Wednesday, December 3, 2025
REPOST: Retrospective: Metamorphosis Alpha
Over several generations, the descendants of the original passengers forget they're aboard a starship (which still functions, more or less, under the control of automated systems) and new societies arise on its various decks, which are kilometers-long in size and include many areas designed to mimic terrestrial environments for the benefit of the passengers who were supposed to live and work aboard the Warden while traveling for decades to another world. Player characters assume the role of un-mutated humans, humanoid mutants, and mutant animals, as they explore the Warden, ignorant that it's actually a starship. It's a very compelling premise, one that it shares with Robert Heinlein's Orphans of the Sky and Brian Aldiss's Non-Stop (sometimes titled Starship in certain editions). In many ways, it's a much more interesting, if somewhat more limited, premise than that of Gamma World.
My own obsession with the game stemmed from the fact, sometime after I acquired Gamma World, I also acquired the first The Best of Dragon compilation, which included articles about Metamorphosis Alpha in it. These articles were strangely inspirational to me, all the moreso because they were for a game that I'd never heard of, let alone seen, but that clearly bore a lot of resemblance in basic premise and rules to my beloved Gamma World.

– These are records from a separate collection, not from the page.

/-- For a creating command that has issued (opcode 0x02, 0x04 or 0x05) and for which the checks at issue made an
object, the matching row answers a next state in which the handle of field 0x10 names that object, every other handle
is as it was, the command has ended OK, and nothing else of the context and of the state changed. Completes:
DESC_CREATE, EPI_CREATE, CONV_CREATE. -/
def Obligations.CreatingCommandsBindTheirHandle : Prop :=
  ∀ (c q : Nat) (s : State) (m : Cmd) (o : Obj) (i : Instr), running? s c q = some m → m.bound.newObj = some o →
    (i = .descCreate c q ∧ m.opcode = 0x02) ∨ (i = .epiCreate c q ∧ m.opcode = 0x04) ∨
      (i = .convCreate c q ∧ m.opcode = 0x05) →
    ∃ t, exec i s = .next t ∧
      (∀ h, aget (t.ctx c).handles h = if h = m.f 0x10 16 then some o else aget (s.ctx c).handles h) ∧
      Finished c q .ok [] (s.modCtx c fun x => { x with handles := (t.ctx c).handles }) t

/-- A DESC_DESTROY that has issued leaves the handle of field 0x10 unbound and every other handle as it was, and
waits. The release of a DESC_DESTROY, a REGION_FREE or a MODEL_UNLOAD that waits ends it OK with nothing else changed
once no earlier command of the context that is in flight names a handle that it unbound; while one does, the release
changes nothing. Completes: DESC_DESTROY, DESC_RELEASE. -/
def Obligations.DestroyUnbindsAndReleaseWaits : Prop :=
  ∀ (c q : Nat) (s : State) (m : Cmd),
    (running? s c q = some m → m.opcode = 0x03 → ∃ t, exec (.descDestroy c q) s = .next t ∧
      (∀ h, aget (t.ctx c).handles h = if h = m.f 0x10 16 then none else aget (s.ctx c).handles h) ∧
      Acted c q (s.modCtx c fun x => { x with handles := (t.ctx c).handles }) t) ∧
    (getCmd s c q = some m → m.phase = .acted → m.opcode ∈ [0x03, 0x53, 0x55] →
      if ∃ o ∈ m.bound.objs, ∃ e ∈ (s.ctx c).cmds, e.stamp < m.stamp ∧ (e.obj o.1).isSome then
        exec (.descRelease c q) s = .next s
      else ∃ t, exec (.descRelease c q) s = .next t ∧ Finished c q .ok [] s t)

/-- Let K(seed) be the output words, y0 lowest, of the Brew block under the key (0x62726577, 0x73746565, 0x70617469,
0x6E610000) at the counter (seed[31:0], seed[63:32], 0, 0). A BREW_SEED that has issued answers a next state in which
its context's key is K of field 0x18, the stream table is empty, the command has ended OK and nothing else changed. A
CTX_DEFINE that has issued answers a next state in which the context it defines has the key K(0). Completes:
BREW_SEED. -/
def Obligations.SeedsMakeTheKey : Prop :=
  ∀ (c q : Nat) (s : State) (m : Cmd), running? s c q = some m →
    let K (seed : BitVec 64) : BitVec 128 :=
      let y := brewBlock { x0 := 0x62726577, x1 := 0x73746565, x2 := 0x70617469, x3 := 0x6E610000 }
        { x0 := seed.extractLsb' 0 32, x1 := seed.extractLsb' 32 32, x2 := 0, x3 := 0 }
      y.x3 ++ y.x2 ++ y.x1 ++ y.x0
    (m.opcode = 0x48 → ∃ t, exec (.brewSeed c q) s = .next t ∧
      Finished c q .ok [] (s.modCtx c fun x => { x with key := K (BitVec.ofNat 64 (m.f 0x18 64)), streams := [] }) t) ∧
    (m.opcode = 0x50 → ∃ t, exec (.ctxDefine c q) s = .next t ∧ (t.ctx (m.f 0x10 16)).key = K 0)

/-- A BREW_STREAM that has issued answers a next state in which the command has ended OK and only its context's stream
table changed: with ACTION 0 the entry of STREAM holds the given NEXT and CBASE and is not exhausted, with ACTION 1 it
is gone, and every other entry is as it was; with ACTION 2 the table is empty. Completes: BREW_STREAM. -/
def Obligations.BrewStreamSetsOrDropsEntries : Prop :=
  ∀ (c q : Nat) (s : State) (m : Cmd), running? s c q = some m → m.opcode = 0x49 →
    ∃ t, exec (.brewStream c q) s = .next t ∧
      (∀ sid, aget (t.ctx c).streams sid =
        match m.fb 0x14 0 2 with
        | 0 => if sid = m.f 0x10 32 then
            some { next := w32 (m.f 0x18 32), cbase := BitVec.ofNat 64 (m.f 0x20 64), exhausted := false }
          else aget (s.ctx c).streams sid
        | 1 => if sid = m.f 0x10 32 then none else aget (s.ctx c).streams sid
        | _ => none) ∧
      Finished c q .ok [] (s.modCtx c fun x => { x with streams := (t.ctx c).streams }) t

/-- A CTX_DEFINE that has issued answers a next state in which the context of field 0x10 has the registers of a
context that has never been used, but for the state LOADED and the class, partition, function, slot, slice and quota
of its body (and its Brew key); its memory key is of a new generation; the command has ended OK and nothing else
changed. A CTX_UNDEFINE that has issued, of a context that does not swap, leaves that context as reset has it, ends
OK, and changes no other context. Completes: CTX_DEFINE, CTX_UNDEFINE. -/
def Obligations.ContextsAreDefinedAndUndefined : Prop :=
  ∀ (c q : Nat) (s : State) (m : Cmd), running? s c q = some m → m.f 0x10 16 ≠ c →
    (m.opcode = 0x50 → ∃ t, exec (.ctxDefine c q) s = .next t ∧
      t.ctx (m.f 0x10 16) = { Ctx.init (m.f 0x10 16) with
        reg := { CtxReg.init with
          st := .loaded, lc := m.fb 0x15 0 1 == 1, part := m.fb 0x14 0 5, func := m.f 0x12 8, slot := m.fb 0x13 0 6,
          slice := m.f 0x16 16, quota := w32 (m.f 0x18 32) },
        key := (t.ctx (m.f 0x10 16)).key } ∧
      (∀ j, aget t.hbm.keyGen j =
        if j = m.f 0x10 16 then some ((aget s.hbm.keyGen j).getD 0 + 1) else aget s.hbm.keyGen j) ∧
      Finished c q .ok [] { s.setCtx (m.f 0x10 16) (t.ctx (m.f 0x10 16)) with
        hbm := { s.hbm with keyGen := t.hbm.keyGen } } t) ∧
    (m.opcode = 0x51 → (s.ctx (m.f 0x10 16)).sched.swapping = .none → ∃ t, exec (.ctxUndefine c q) s = .next t ∧
      t.ctx (m.f 0x10 16) = Ctx.init (m.f 0x10 16) ∧ Ended t c q .ok [] ∧
      t.ctx c = { s.ctx c with cmds := (t.ctx c).cmds } ∧
      ∀ d, d ≠ m.f 0x10 16 → d ≠ c → t.ctx d = s.ctx d)
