/-! ## Port2 -/

@[simp] theorem State.setPort2_port2_self (s : State) (n : Nat) (v : Port2) : (s.setPort2 n v).port2 n = v := tget_tput_same _ _ _ _
theorem State.setPort2_port2_other (s : State) {n m : Nat} (v : Port2) (h : m ≠ n) : (s.setPort2 n v).port2 m = s.port2 m := tget_tput_other _ _ _ h
theorem State.setPort2_port2 (s : State) (n m : Nat) (v : Port2) : (s.setPort2 n v).port2 m = if m = n then v else s.port2 m := tget_tput _ _ _ _ _
@[simp] theorem State.modPort2_port2_self (s : State) (n : Nat) (f : Port2 → Port2) : (s.modPort2 n f).port2 n = f (s.port2 n) := tget_tput_same _ _ _ _
theorem State.modPort2_port2_other (s : State) {n m : Nat} (f : Port2 → Port2) (h : m ≠ n) : (s.modPort2 n f).port2 m = s.port2 m := tget_tput_other _ _ _ h
@[simp] theorem State.setPort2_pending (s : State) (n : Nat) (v : Port2) : (s.setPort2 n v).pending = s.pending := rfl
@[simp] theorem State.setPort2_env (s : State) (n : Nat) (v : Port2) : (s.setPort2 n v).env = s.env := rfl
@[simp] theorem State.setPort2_pkg (s : State) (n : Nat) (v : Port2) : (s.setPort2 n v).pkg = s.pkg := rfl
@[simp] theorem State.setPort2_rif (s : State) (n : Nat) (v : Port2) : (s.setPort2 n v).rif = s.rif := rfl
@[simp] theorem State.setPort2_pcie (s : State) (n : Nat) (v : Port2) : (s.setPort2 n v).pcie = s.pcie := rfl
@[simp] theorem State.setPort2_sec (s : State) (n : Nat) (v : Port2) : (s.setPort2 n v).sec = s.sec := rfl
@[simp] theorem State.setPort2_arm (s : State) (n : Nat) (v : Port2) : (s.setPort2 n v).arm = s.arm := rfl
@[simp] theorem State.setPort2_arm2 (s : State) (n : Nat) (v : Port2) : (s.setPort2 n v).arm2 = s.arm2 := rfl
@[simp] theorem State.setPort2_mtr (s : State) (n : Nat) (v : Port2) : (s.setPort2 n v).mtr = s.mtr := rfl
@[simp] theorem State.setPort2_meter (s : State) (n : Nat) (v : Port2) : (s.setPort2 n v).meter = s.meter := rfl
@[simp] theorem State.setPort2_meter2 (s : State) (n : Nat) (v : Port2) : (s.setPort2 n v).meter2 = s.meter2 := rfl
@[simp] theorem State.setPort2_pkc (s : State) (n : Nat) (v : Port2) : (s.setPort2 n v).pkc = s.pkc := rfl
@[simp] theorem State.setPort2_pkc2 (s : State) (n : Nat) (v : Port2) : (s.setPort2 n v).pkc2 = s.pkc2 := rfl
@[simp] theorem State.setPort2_winPeak (s : State) (n : Nat) (v : Port2) : (s.setPort2 n v).winPeak = s.winPeak := rfl
@[simp] theorem State.setPort2_slabs (s : State) (n : Nat) (v : Port2) : (s.setPort2 n v).slabs = s.slabs := rfl
@[simp] theorem State.setPort2_slabs2 (s : State) (n : Nat) (v : Port2) : (s.setPort2 n v).slabs2 = s.slabs2 := rfl
@[simp] theorem State.setPort2_ports (s : State) (n : Nat) (v : Port2) : (s.setPort2 n v).ports = s.ports := rfl
@[simp] theorem State.setPort2_tiles (s : State) (n : Nat) (v : Port2) : (s.setPort2 n v).tiles = s.tiles := rfl
@[simp] theorem State.setPort2_tiles2 (s : State) (n : Nat) (v : Port2) : (s.setPort2 n v).tiles2 = s.tiles2 := rfl
@[simp] theorem State.setPort2_banks (s : State) (n : Nat) (v : Port2) : (s.setPort2 n v).banks = s.banks := rfl
@[simp] theorem State.setPort2_parts (s : State) (n : Nat) (v : Port2) : (s.setPort2 n v).parts = s.parts := rfl
@[simp] theorem State.setPort2_parts2 (s : State) (n : Nat) (v : Port2) : (s.setPort2 n v).parts2 = s.parts2 := rfl
@[simp] theorem State.setPort2_ctxs (s : State) (n : Nat) (v : Port2) : (s.setPort2 n v).ctxs = s.ctxs := rfl
@[simp] theorem State.setPort2_funcs (s : State) (n : Nat) (v : Port2) : (s.setPort2 n v).funcs = s.funcs := rfl
@[simp] theorem State.setPort2_bankMem (s : State) (n : Nat) (v : Port2) : (s.setPort2 n v).bankMem = s.bankMem := rfl
@[simp] theorem State.setPort2_hbm (s : State) (n : Nat) (v : Port2) : (s.setPort2 n v).hbm = s.hbm := rfl
@[simp] theorem State.modPort2_pending (s : State) (n : Nat) (f : Port2 → Port2) : (s.modPort2 n f).pending = s.pending := rfl
@[simp] theorem State.modPort2_env (s : State) (n : Nat) (f : Port2 → Port2) : (s.modPort2 n f).env = s.env := rfl
@[simp] theorem State.modPort2_pkg (s : State) (n : Nat) (f : Port2 → Port2) : (s.modPort2 n f).pkg = s.pkg := rfl
@[simp] theorem State.modPort2_rif (s : State) (n : Nat) (f : Port2 → Port2) : (s.modPort2 n f).rif = s.rif := rfl
@[simp] theorem State.modPort2_pcie (s : State) (n : Nat) (f : Port2 → Port2) : (s.modPort2 n f).pcie = s.pcie := rfl
@[simp] theorem State.modPort2_sec (s : State) (n : Nat) (f : Port2 → Port2) : (s.modPort2 n f).sec = s.sec := rfl
@[simp] theorem State.modPort2_arm (s : State) (n : Nat) (f : Port2 → Port2) : (s.modPort2 n f).arm = s.arm := rfl
@[simp] theorem State.modPort2_arm2 (s : State) (n : Nat) (f : Port2 → Port2) : (s.modPort2 n f).arm2 = s.arm2 := rfl
@[simp] theorem State.modPort2_mtr (s : State) (n : Nat) (f : Port2 → Port2) : (s.modPort2 n f).mtr = s.mtr := rfl
@[simp] theorem State.modPort2_meter (s : State) (n : Nat) (f : Port2 → Port2) : (s.modPort2 n f).meter = s.meter := rfl
@[simp] theorem State.modPort2_meter2 (s : State) (n : Nat) (f : Port2 → Port2) : (s.modPort2 n f).meter2 = s.meter2 := rfl
@[simp] theorem State.modPort2_pkc (s : State) (n : Nat) (f : Port2 → Port2) : (s.modPort2 n f).pkc = s.pkc := rfl
@[simp] theorem State.modPort2_pkc2 (s : State) (n : Nat) (f : Port2 → Port2) : (s.modPort2 n f).pkc2 = s.pkc2 := rfl
@[simp] theorem State.modPort2_winPeak (s : State) (n : Nat) (f : Port2 → Port2) : (s.modPort2 n f).winPeak = s.winPeak := rfl
@[simp] theorem State.modPort2_slabs (s : State) (n : Nat) (f : Port2 → Port2) : (s.modPort2 n f).slabs = s.slabs := rfl
@[simp] theorem State.modPort2_slabs2 (s : State) (n : Nat) (f : Port2 → Port2) : (s.modPort2 n f).slabs2 = s.slabs2 := rfl
@[simp] theorem State.modPort2_ports (s : State) (n : Nat) (f : Port2 → Port2) : (s.modPort2 n f).ports = s.ports := rfl
@[simp] theorem State.modPort2_tiles (s : State) (n : Nat) (f : Port2 → Port2) : (s.modPort2 n f).tiles = s.tiles := rfl
@[simp] theorem State.modPort2_tiles2 (s : State) (n : Nat) (f : Port2 → Port2) : (s.modPort2 n f).tiles2 = s.tiles2 := rfl
@[simp] theorem State.modPort2_banks (s : State) (n : Nat) (f : Port2 → Port2) : (s.modPort2 n f).banks = s.banks := rfl
@[simp] theorem State.modPort2_parts (s : State) (n : Nat) (f : Port2 → Port2) : (s.modPort2 n f).parts = s.parts := rfl
@[simp] theorem State.modPort2_parts2 (s : State) (n : Nat) (f : Port2 → Port2) : (s.modPort2 n f).parts2 = s.parts2 := rfl
@[simp] theorem State.modPort2_ctxs (s : State) (n : Nat) (f : Port2 → Port2) : (s.modPort2 n f).ctxs = s.ctxs := rfl
@[simp] theorem State.modPort2_funcs (s : State) (n : Nat) (f : Port2 → Port2) : (s.modPort2 n f).funcs = s.funcs := rfl
@[simp] theorem State.modPort2_bankMem (s : State) (n : Nat) (f : Port2 → Port2) : (s.modPort2 n f).bankMem = s.bankMem := rfl
@[simp] theorem State.modPort2_hbm (s : State) (n : Nat) (f : Port2 → Port2) : (s.modPort2 n f).hbm = s.hbm := rfl
@[simp] theorem State.setPort2_slab (s : State) (n m : Nat) (v : Port2) : (s.setPort2 n v).slab m = s.slab m := rfl
@[simp] theorem State.modPort2_slab (s : State) (n m : Nat) (f : Port2 → Port2) : (s.modPort2 n f).slab m = s.slab m := rfl
@[simp] theorem State.setPort2_slab2 (s : State) (n m : Nat) (v : Port2) : (s.setPort2 n v).slab2 m = s.slab2 m := rfl
@[simp] theorem State.modPort2_slab2 (s : State) (n m : Nat) (f : Port2 → Port2) : (s.modPort2 n f).slab2 m = s.slab2 m := rfl
@[simp] theorem State.setPort2_port (s : State) (n m : Nat) (v : Port2) : (s.setPort2 n v).port m = s.port m := rfl
@[simp] theorem State.modPort2_port (s : State) (n m : Nat) (f : Port2 → Port2) : (s.modPort2 n f).port m = s.port m := rfl
@[simp] theorem State.setPort2_tile (s : State) (n m : Nat) (v : Port2) : (s.setPort2 n v).tile m = s.tile m := rfl
@[simp] theorem State.modPort2_tile (s : State) (n m : Nat) (f : Port2 → Port2) : (s.modPort2 n f).tile m = s.tile m := rfl
@[simp] theorem State.setPort2_tile2 (s : State) (n m : Nat) (v : Port2) : (s.setPort2 n v).tile2 m = s.tile2 m := rfl
@[simp] theorem State.modPort2_tile2 (s : State) (n m : Nat) (f : Port2 → Port2) : (s.modPort2 n f).tile2 m = s.tile2 m := rfl
@[simp] theorem State.setPort2_bank (s : State) (n m : Nat) (v : Port2) : (s.setPort2 n v).bank m = s.bank m := rfl
@[simp] theorem State.modPort2_bank (s : State) (n m : Nat) (f : Port2 → Port2) : (s.modPort2 n f).bank m = s.bank m := rfl
@[simp] theorem State.setPort2_part (s : State) (n m : Nat) (v : Port2) : (s.setPort2 n v).part m = s.part m := rfl
@[simp] theorem State.modPort2_part (s : State) (n m : Nat) (f : Port2 → Port2) : (s.modPort2 n f).part m = s.part m := rfl
@[simp] theorem State.setPort2_part2 (s : State) (n m : Nat) (v : Port2) : (s.setPort2 n v).part2 m = s.part2 m := rfl
@[simp] theorem State.modPort2_part2 (s : State) (n m : Nat) (f : Port2 → Port2) : (s.modPort2 n f).part2 m = s.part2 m := rfl
@[simp] theorem State.setPort2_ctx (s : State) (n m : Nat) (v : Port2) : (s.setPort2 n v).ctx m = s.ctx m := rfl
@[simp] theorem State.modPort2_ctx (s : State) (n m : Nat) (f : Port2 → Port2) : (s.modPort2 n f).ctx m = s.ctx m := rfl
@[simp] theorem State.setPort2_fn (s : State) (n m : Nat) (v : Port2) : (s.setPort2 n v).fn m = s.fn m := rfl
@[simp] theorem State.modPort2_fn (s : State) (n m : Nat) (f : Port2 → Port2) : (s.modPort2 n f).fn m = s.fn m := rfl
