-- ==== Sys2Proof/Laws/KeepsLoss.lean ====
section
/-! SUPPORT. What every operation and meaning of Machine/Loss.lean keeps: the queue, the canonical form, what lasts, and every part
of the state outside its own list. -/

set_option linter.unreachableTactic false
set_option linter.unusedTactic false
set_option linter.unusedVariables false
set_option linter.tactic.unusedName false

namespace Sys2Proof.Machine

open Sys2Proof

-- Proofs one after another: the package compiles as one text under a memory limit.
set_option Elab.async false

variable {F : List SField} {s t : State}

theorem keeps_releaseLeaf (h : Keeps F s t) :
    ∀ x0 x1, (hF : [SField.parts2] ⊆ F := by assumption) →
    Keeps F s (releaseLeaf x0 x1 t) := by
  intro x0 x1 hF
  have b_parts2 : SField.parts2 ∈ F := hF (by decide)
  unfold releaseLeaf
  repeat'
    first
    | with_reducible assumption | with_reducible apply Keeps.setPart2
    | (extract_lets +onlyGivenNames x
       refine Keeps.cut (u := x) ?_ fun hx => ?_
       (on_goal 1 => unfold x)
       (on_goal 2 => (clear_value x; rename' x => y)))
    | (extract_lets +onlyGivenNames x; refine Keeps.keepEnv x ?_; rename' x => y)
    | (extract_lets +onlyGivenNames x; refine Keeps.keepSec x ?_; rename' x => y)
    | (extract_lets +onlyGivenNames x; refine Keeps.keepArm x ?_; rename' x => y)
    | (extract_lets +onlyGivenNames x; refine Keeps.keepMeter x ?_; rename' x => y)
    | (extract_lets +onlyGivenNames x; clear_value x; rename' x => y)
    | split | with_reducible refine Keeps.light ?_ rfl rfl rfl rfl

theorem keeps_labInvalidate (h : Keeps F s t) :
    ∀ x0 x1, (hF : [SField.slabs2] ⊆ F := by assumption) →
    Keeps F s (labInvalidate x0 x1 t) := by
  intro x0 x1 hF
  have b_slabs2 : SField.slabs2 ∈ F := hF (by decide)
  unfold labInvalidate
  repeat'
    first
    | with_reducible assumption | with_reducible (refine Keeps.forAll ?_ _ _ fun _ _ _ => ?_)
    | with_reducible apply Keeps.modSlab2
    | (extract_lets +onlyGivenNames x
       refine Keeps.cut (u := x) ?_ fun hx => ?_
       (on_goal 1 => unfold x)
       (on_goal 2 => (clear_value x; rename' x => y)))
    | (extract_lets +onlyGivenNames x; refine Keeps.keepEnv x ?_; rename' x => y)
    | (extract_lets +onlyGivenNames x; refine Keeps.keepSec x ?_; rename' x => y)
    | (extract_lets +onlyGivenNames x; refine Keeps.keepArm x ?_; rename' x => y)
    | (extract_lets +onlyGivenNames x; refine Keeps.keepMeter x ?_; rename' x => y)
    | (extract_lets +onlyGivenNames x; clear_value x; rename' x => y)
    | split | with_reducible refine Keeps.light ?_ rfl rfl rfl rfl

theorem keeps_freeSeq (h : Keeps F s t) :
    ∀ x0 x1, (hF : [SField.slabs2, .parts2, .ctxs] ⊆ F := by assumption) →
    Keeps F s (freeSeq x0 x1 t) := by
  intro x0 x1 hF
  have b_ctxs : SField.ctxs ∈ F := hF (by decide)
  have f_releaseLeaf : [SField.parts2] ⊆ F := List.Subset.trans (by decide) hF
  have f_labInvalidate : [SField.slabs2] ⊆ F := List.Subset.trans (by decide) hF
  unfold freeSeq
  repeat'
    first
    | with_reducible assumption | with_reducible (refine Keeps.forAll ?_ _ _ fun _ _ _ => ?_)
    | with_reducible apply keeps_releaseLeaf | with_reducible apply keeps_labInvalidate
    | with_reducible apply Keeps.modCtx
    | (extract_lets +onlyGivenNames x
       refine Keeps.cut (u := x) ?_ fun hx => ?_
       (on_goal 1 => unfold x)
       (on_goal 2 => (clear_value x; rename' x => y)))
    | (extract_lets +onlyGivenNames x; refine Keeps.keepEnv x ?_; rename' x => y)
    | (extract_lets +onlyGivenNames x; refine Keeps.keepSec x ?_; rename' x => y)
    | (extract_lets +onlyGivenNames x; refine Keeps.keepArm x ?_; rename' x => y)
    | (extract_lets +onlyGivenNames x; refine Keeps.keepMeter x ?_; rename' x => y)
    | (extract_lets +onlyGivenNames x; clear_value x; rename' x => y)
    | split | with_reducible refine Keeps.light ?_ rfl rfl rfl rfl

theorem keeps_freeSeqs (h : Keeps F s t) :
    ∀ x0, (hF : [SField.slabs2, .parts2, .ctxs] ⊆ F := by assumption) →
    Keeps F s (freeSeqs x0 t) := by
  intro x0 hF
  have f_freeSeq : [SField.slabs2, .parts2, .ctxs] ⊆ F := List.Subset.trans (by decide) hF
  unfold freeSeqs
  repeat'
    first
    | with_reducible assumption | with_reducible (refine Keeps.forAll ?_ _ _ fun _ _ _ => ?_)
    | with_reducible apply keeps_freeSeq
    | (extract_lets +onlyGivenNames x
       refine Keeps.cut (u := x) ?_ fun hx => ?_
       (on_goal 1 => unfold x)
       (on_goal 2 => (clear_value x; rename' x => y)))
    | (extract_lets +onlyGivenNames x; refine Keeps.keepEnv x ?_; rename' x => y)
    | (extract_lets +onlyGivenNames x; refine Keeps.keepSec x ?_; rename' x => y)
    | (extract_lets +onlyGivenNames x; refine Keeps.keepArm x ?_; rename' x => y)
    | (extract_lets +onlyGivenNames x; refine Keeps.keepMeter x ?_; rename' x => y)
    | (extract_lets +onlyGivenNames x; clear_value x; rename' x => y)
    | split | with_reducible refine Keeps.light ?_ rfl rfl rfl rfl

theorem keeps_fixSubst (h : Keeps F s t) :
    ∀ x0, (hF : [SField.parts2] ⊆ F := by assumption) →
    Keeps F s (fixSubst x0 t) := by
  intro x0 hF
  have b_parts2 : SField.parts2 ∈ F := hF (by decide)
  unfold fixSubst
  repeat'
    first
    | with_reducible assumption | with_reducible apply Keeps.modPart2
    | (extract_lets +onlyGivenNames x
       refine Keeps.cut (u := x) ?_ fun hx => ?_
       (on_goal 1 => unfold x)
       (on_goal 2 => (clear_value x; rename' x => y)))
    | (extract_lets +onlyGivenNames x; refine Keeps.keepEnv x ?_; rename' x => y)
    | (extract_lets +onlyGivenNames x; refine Keeps.keepSec x ?_; rename' x => y)
    | (extract_lets +onlyGivenNames x; refine Keeps.keepArm x ?_; rename' x => y)
    | (extract_lets +onlyGivenNames x; refine Keeps.keepMeter x ?_; rename' x => y)
    | (extract_lets +onlyGivenNames x; clear_value x; rename' x => y)
    | split | with_reducible refine Keeps.light ?_ rfl rfl rfl rfl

Thus began my quest to find a copy of the game, a quest that ended in vain. I asked the guys down at my favorite game store about Metamorphosis Alpha, but they told me it was long out of print and my best bet was to go to a convention and win it at an auction. The old grognards who hung out there added that MA "wasn't very good anyway" and that I was better off just using Gamma World and making up the rest.
And so I did. I pulled out my huge graph paper sheets and set to work to mapping out my version of the starship Warden. It was a long and tedious undertaking, filled with lots of missteps and heartache, because I never felt I could get it "right." This vessel was supposed to be 80 kilometers long or so, which meant that even a big map would have to use a very large scale. Moreover, what would a vast generation ship even look like? The only starships I'd ever seen were from movies and TV shows and none of them were generation ships designed to house a huge number of colonists, animals, plants, and machinery for decades of travel across many light years. Eventually, all these worries and concerns got the better of me and I abandoned my maps, something I regret now, even as I fully understand why my younger self admitted defeat.
Over the years, I retained a high degree of interest in Metamorphosis Alpha and kept hoping that, one day, a new edition would be released that'd give me everything I'd hoped for back in the days before I could even take a look at this mythical game. As it turns out, new editions have been published over the years, but each one has been a terrible disappointment to me, utterly lacking in the aura of mystery and possibility that surrounded the original. To be fair, some of that isn't the fault of the new editions -- though some of it is, as nearly all the new editions have been conceptually flawed in significant ways -- as much of the mystique about this game for me is that I could never find a copy.
I've since been able to read it and I'd say that, while it's definitely a very early game in terms of its mechanics and production values, it's nevertheless excellently inspirational. At 32 pages, it contains just enough information to get the referee going but not so much as to prevent him from putting his own stamp on it. I still don't own a copy myself; I keep an eye out for them but they're generally ludicrously expensive and I can't justify spending that kind of money nowadays. In truth, I should probably pick up where my younger self left off and just create my own starship maps and use Mutant Future for the rules. Heck, I have this crazy idea of a supplement for MF called Generation Ship, which would basically be Metamorphosis Alpha with the serial numbers filed off and better production values. Maybe that's something worth considering ...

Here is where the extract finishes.